Майор закричал во всю богатырскую глотку, забыв в своем увлечении, где находится. Двое слуг испуганно вбежали в кабинет. Воронихин только махнул им с улыбкой рукой, и, поняв, что господа забавляются, представляя войну, они чинно удалились. Майор, ничего не видя, продолжал свой рассказ:
– Со всех сторон к вечеру прорвались в Измаил колонны наши и зажали турецкий гарнизон. Комендант-паша убит, из конюшен вырвались бесноватые тысячи жеребцов, буря, адский огонь, безошибочный суворовский бой. Измаил наш. Свершилось дело, по аттестации самой императрицы, «едва ли в истории где находящееся». Кем совершено? Суворовым.
– Однако Екатерина даже фельдмаршала ему за него не дала… – начал было Воронихин.

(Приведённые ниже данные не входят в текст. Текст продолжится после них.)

-- ==== Sys2Proof/Laws/Keep2.lean ====
section
/-! SUPPORT. Stable properties of states (Laws/Stable.lean) are kept by every operation of the passing of time, engines, captures, plays and suites. -/

namespace Sys2Proof.Machine

theorem produce_stable {I : State → Prop} (hI : Stable I) {s : State} (h : I s) (c0 : ℕ) (p : ℕ) : I (produce s c0 p) := by
  dsimp only [produce]
  with_reducible (repeat' first | assumption | intro _ | apply State.modH_stable hI | split)

theorem oneChg_stable {I : State → Prop} (hI : Stable I) {u : State} (h : I u) (now : List (ℕ × ℕ × Bool)) (x : ℕ × ℕ × Bool) : I (oneChg now u x) := by
  dsimp only [oneChg]
  with_reducible (repeat' first | assumption | intro _ | apply State.put_stable hI | split)

theorem applyChg_stable {I : State → Prop} (hI : Stable I) {s : State} (h : I s) (c : ℕ) : I (applyChg s c) := by
  dsimp only [applyChg]
  with_reducible (repeat' first | assumption | intro _ | refine foldl_stable ?_ ?_ | apply State.modH_stable hI | apply oneChg_stable hI | split)

theorem stormPass_stable {I : State → Prop} (hI : Stable I) {s : State} (h : I s) (c : ℕ) (ks : List ℕ) : I (stormPass s c ks) := by
  dsimp only [stormPass]
  with_reducible (repeat' first | assumption | intro _ | refine foldl_stable ?_ ?_ | apply fault_stable hI | apply State.raise_stable hI | apply State.put_stable hI | split)

theorem formWith_stable {I : State → Prop} (hI : Stable I) {s2 : State} (h : I s2) (c : ℕ) (ks : List ℕ) : I (formWith s2 c ks) := by
  dsimp only [formWith]
  with_reducible (repeat' first | assumption | intro _ | refine foldl_stable ?_ ?_ | apply State.modH_stable hI | apply stormPass_stable hI | apply monEventAt_stable hI | refine State.when_stable ?_ _ _ ?_ | split)

theorem disarmAll_stable {I : State → Prop} (hI : Stable I) {s : State} (h : I s) (fs : List ℕ) : I (disarmAll s fs) := by
  dsimp only [disarmAll]
  with_reducible (repeat' first | assumption | intro _ | refine foldl_stable ?_ ?_ | apply State.raise_stable hI | apply State.put_stable hI | refine State.when_stable ?_ _ _ ?_ | split)

theorem formCycle_stable {I : State → Prop} (hI : Stable I) {s0 : State} (h : I s0) (c : ℕ) : I (formCycle s0 c) :=
  formWith_stable hI (State.modH_stable hI (disarmAll_stable hI (applyChg_stable hI h _) _) _) _ _

theorem routeFired_stable {I : State → Prop} (hI : Stable I) {s : State} (h : I s) (t : ℕ) : I (routeFired s t) := by
  dsimp only [routeFired]
  with_reducible (repeat' first | assumption | intro _ | apply State.modH_stable hI | split)

theorem fireTimed_stable {I : State → Prop} (hI : Stable I) {s : State} (h : I s) (e : ℕ) (m : ℕ) (t : ℕ) : I (fireTimed s e m t) := by
  dsimp only [fireTimed]
  with_reducible (repeat' first | assumption | intro _ | apply State.modH_stable hI | split)
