theorem storeGrant_stable {I : State → Prop} (hI : StableAll I) {s0 : State} (h : I s0) (pc : ℕ) : I (storeGrant s0 pc) := by
  dsimp only [storeGrant]
  with_reducible (repeat' first | assumption | intro _ | apply refill_stable hI.toStable | apply touchRow_stable hI.toStable | apply promote_stable hI.toStable | apply serveN_stable hI | apply passOver_stable hI.toStable | split | refine (hI.toStable).rest _ _ _ _ _ _ _ _ _ _ _ _ _ _ _ _ _ _ _ _ ?_)

theorem agePromotion_stable {I : State → Prop} (hI : Stable I) {s : State} (h : I s) (pc : ℕ) : I (agePromotion s pc) := by
  dsimp only [agePromotion]
  with_reducible (repeat' first | assumption | intro _ | apply promote_stable hI | apply advanceNow_stable hI | split)

theorem execAgePromotion_stable {I : State → Prop} (hI : Stable I) {s s' : State} (h : I s) (pc : PChan) (ht : execAgePromotion pc s = .next s') : I s' := by
  cases ht
  with_reducible (repeat' first | assumption | intro _ | apply agePromotion_stable hI | split)

theorem setOwed_stable {I : State → Prop} (hI : Stable I) {s : State} (h : I s) (b : ℕ) (n : ℕ) : I (setOwed s b n) := by
  dsimp only [setOwed]
  with_reducible (repeat' first | assumption | intro _ | split | refine hI.rest _ _ _ _ _ _ _ _ _ _ _ _ _ _ _ _ _ _ _ _ ?_)

theorem refreshDue_stable {I : State → Prop} (hI : Stable I) {s : State} (h : I s) (pc : ℕ) (b : ℕ) : I (refreshDue s pc b) := by
  dsimp only [refreshDue]
  with_reducible (repeat' first | assumption | intro _ | apply State.countSat_stable hI | apply setOwed_stable hI | apply monEvent_stable hI | apply State.put_stable hI | apply closeRow_stable hI | split)

theorem execRefreshDue_stable {I : State → Prop} (hI : Stable I) {s s' : State} (h : I s) (pc : PChan) (b : Bank) (ht : execRefreshDue pc b s = .next s') : I s' := by
  cases ht
  with_reducible (repeat' first | assumption | intro _ | apply refreshDue_stable hI | split)

theorem owedRefresh_stable {I : State → Prop} (hI : Stable I) {s : State} (h : I s) (pc : ℕ) (b : ℕ) : I (owedRefresh s pc b) := by
  dsimp only [owedRefresh]
  with_reducible (repeat' first | assumption | intro _ | apply setOwed_stable hI | apply closeRow_stable hI | split)

theorem execOwedRefresh_stable {I : State → Prop} (hI : Stable I) {s s' : State} (h : I s) (pc : PChan) (b : Bank) (ht : execOwedRefresh pc b s = .next s') : I s' := by
  cases ht
  with_reducible (repeat' first | assumption | intro _ | apply owedRefresh_stable hI | split)

theorem neighbourRefresh_stable {I : State → Prop} (hI : Stable I) {s : State} (h : I s) (pc : ℕ) (b : ℕ) (row : ℕ) : I (neighbourRefresh s pc b row) := by
  dsimp only [neighbourRefresh]
  with_reducible (repeat' first | assumption | intro _ | apply State.countSat_stable hI | apply monEvent_stable hI | apply closeRow_stable hI | split | refine hI.rest _ _ _ _ _ _ _ _ _ _ _ _ _ _ _ _ _ _ _ _ ?_)

theorem execNeighbourRefresh_stable {I : State → Prop} (hI : Stable I) {s s' : State} (h : I s) (pc : PChan) (b : Bank) (row : Fin 16384) (ht : execNeighbourRefresh pc b row s = .next s') : I s' := by
  cases ht
  with_reducible (repeat' first | assumption | intro _ | apply neighbourRefresh_stable hI | split)

theorem execRefreshWindowEnd_stable {I : State → Prop} (hI : Stable I) {s s' : State} (h : I s) (pc : PChan) (b : Bank) (ht : execRefreshWindowEnd pc b s = .next s') : I s' := by
  cases ht
  with_reducible (repeat' first | assumption | intro _ | split | refine hI.rest _ _ _ _ _ _ _ _ _ _ _ _ _ _ _ _ _ _ _ _ ?_)

theorem rowIdleClose_stable {I : State → Prop} (hI : Stable I) {s : State} (h : I s) (pc : ℕ) (b : ℕ) : I (rowIdleClose s pc b) := by
  dsimp only [rowIdleClose]
  with_reducible (repeat' first | assumption | intro _ | apply advanceNow_stable hI | apply closeRow_stable hI | split)

theorem execRowIdleClose_stable {I : State → Prop} (hI : Stable I) {s s' : State} (h : I s) (pc : PChan) (b : Bank) (ht : execRowIdleClose pc b s = .next s') : I s' := by
  cases ht
  with_reducible (repeat' first | assumption | intro _ | apply rowIdleClose_stable hI | split)

theorem stackTemp_stable {I : State → Prop} (hI : Stable I) {s : State} (h : I s) (st : ℕ) (c16 : ℤ) (stale : Bool) : I (stackTemp s st c16 stale) := by
  dsimp only [stackTemp]
  with_reducible (repeat' first | assumption | intro _ | apply State.put_stable hI | split | refine hI.rest _ _ _ _ _ _ _ _ _ _ _ _ _ _ _ _ _ _ _ _ ?_)

theorem execStackTempRead_stable {I : State → Prop} (hI : Stable I) {s s' : State} (h : I s) (st : Stack) (c16 : ℤ) (stale : Bool) (ht : execStackTempRead st c16 stale s = .next s') : I s' := by
  cases ht
  with_reducible (repeat' first | assumption | intro _ | apply stackTemp_stable hI | split)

Но майор, вытирая вспотевший лоб белым платком, взмахнул им, как флагом, прокричал:
– Интриги… зависть. Такова участь величайших благодетелей человечества – одарять его бескорыстнейше. А в смысле мелком, житейском, причина такова – большие обиды светлейший князь от Суворова терпел. В языке наш несдержан. Не однажды высмеивал Потемкина за леность, пиры и роскошество. Особливо утомил тот его вялостью, как расселся перед Очаковом и ни с места. Суворов и пустил известное всем словцо: «Одним поглядением крепостей не берут». Донесли. Еще и стишок он пустил: «Я на камушке сижу, на Очаков я гляжу» – донесли. А после Измаила, своего неслыханного геройства, Суворов окончательно Потемкина оборвал. Тот ему сверху вниз, как со всеми привык говорить: «Чем могу я вас наградить?» А наш-то в ответ с изумлением: «Вы меня? Да ничем. От одного господа бога себе жду награды…» Дождался. Вместо фельдмаршальского жезла и почета его в Финляндию почти на штатскую службу государыня упекла. Однако все же Суворову было легче в Екатеринино царствование, чем сейчас. Царица его хоть не любила, да ценила, а Потемкин кое в чем одного с ним мнения насчет солдата был, что для Суворова важнее персонального к нему фавора. Потемкин облегчение солдату в амуниция сделал – «солдатский туалет таков, что встал да готов». А ныне-то: шагистика, фрунт, коса, шпицрутен, Сибирь… За непризнание таковой науки и посажен в Кончанское. Ну и отрубил он, как на камне вырезал, свой приговор подобным свыше распоряжением: «Строгость от прихоти есть тиранство».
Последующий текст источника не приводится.